Personally I like the Pentex Light Seekers, but I never did march to the same drummer as the masses.

 Al


----------



## VagabondSouth (Dec 16, 2008)

If you think about it, the cheapest scope discussed here is probably better than the average scope at twice the price in the 70's. The Rifleman is probably better than many name brand scopes of yester-year. Computer design and manufacturing control has been a real cost cutter in many things.

If price is no object the opinions STILL vary. When the object is the most bang for entry level optics, it's no different. Maybe harder as many say "spend more" when you can't. Is "no scope" better than an entry level Nikon or Leupold?

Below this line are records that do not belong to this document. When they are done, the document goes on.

/-- R91, R92: a TLP has arrived for a port in L1 or a substate: the exit starts at once; from a substate the module asserts
its CLKREQ#. The TLP waits in its queue until the link is in L0. -/
def l1ExitEffect (s : State) (p : Nat) : State :=
  let h := s.hport p
  if p < 144 && h.inL1 then
    let s := s.modHPort p (fun h => { h with lstate := .recovery })
    if h.lstate = .l1 then s.emit (.link p "L1 exit" 0)
    else ((s.modSideband p (fun b => { b with clkreq := true })).driveOut p 1 true).emit (.link p "L1 exit" 0)
  else s

/-- L1_EXIT -/
def execL1Exit (t p : Nat) (s : State) : Host.Outcome State Fault Refusal := act1 s t (fun s => l1ExitEffect s p)

/-- R90: the partner leaves L1. -/
def l1PartnerExitEffect (s : State) (p : Nat) : State :=
  if p < 144 && (s.hport p).inL1 then s.modHPort p (fun h => { h with lstate := .recovery }) else s

/-- L1_PARTNER_EXIT -/
def execL1PartnerExit (t p : Nat) (s : State) : Host.Outcome State Fault Refusal := act1 s t (fun s => l1PartnerExitEffect s p)

/-- R74, R75, R93: a port's link retrains: it passes through Recovery, takes HP_RATE_CEILING up, and attempts again a rate that failed
equalization. -/
def State.hpRetrain (s : State) (p : Nat) : State :=
  if (s.hport p).up then
    ((s.modHPort p (fun h => { h with lstate := .recovery, eqCeiling := 7, eqTries := 0, eqOk := false })).takeCeiling p).emit (.link p "retrain" 0)
  else s

/-- R74: Retrain Link in the registers that govern a link; the crown that holds the twig of a whole-twig VDP learns of it (R215). A copy
that governs nothing changes only itself. -/
def retrainLinkEffect (s : State) (part : Nat) (vdp : Option Nat) : State :=
  match vdp with
  | none => (match s.upTwig part with
    | some u => s.hpRetrain (s.hportOfG u)
    | none => s)
  | some v =>
    let b := s.bind part v
    if b.kind ≠ 1 then s
    else if b.crown = s.crownId then s.hpRetrain (s.hportOfG b.twig)
    else if s.isHome part then s.emit (.signal b.crown (s.groveId part) "retrain" [v])
    else s

/-- RETRAIN_LINK -/
def execRetrainLink (t part : Nat) (vdp : Option Nat) (s : State) : Host.Outcome State Fault Refusal :=
  act1 s t (fun s => retrainLinkEffect s part vdp)

end Sys2Proof.Machine
end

I'll not knock a scope I haven't tried, that's not fair. Besides, with the Walmart return policy, you could probably test drive it!

VagabondSouth


----------



## Bernie P. (Sep 25, 2008)

I've never looked through a Zeiss but I guarantee if there's not enough light for any of my Leupolds it's WAY past legal hunting time.Here in NY that's sunrise to sunset.Heading for home I've looked through them up to an hour or so after legal hours and could see quite well unless there's zero moonlight.


----------



## beartooth (Feb 18, 2007)

I will admit that as of late the new VX III 4.5-14x50mm with the indexed technology has really impressed me and as I said I have not had any trouble out of a Leupold that was VX-II or VX-III, but you will find that the rifleman is not of the quality of the rest of Leupold line and they have had some trouble with the scope. I do not believe all the nay saying about Leupold and some has been exaggerated on forums. I have for 30yrs now used them and I like them, I like Zeiss and I like Weaver V series. Leupold as of late has had to step up to the plate and deliver and at the moment they are doing so. Not like everybody wants them to but you can't please everybody anyway.


----------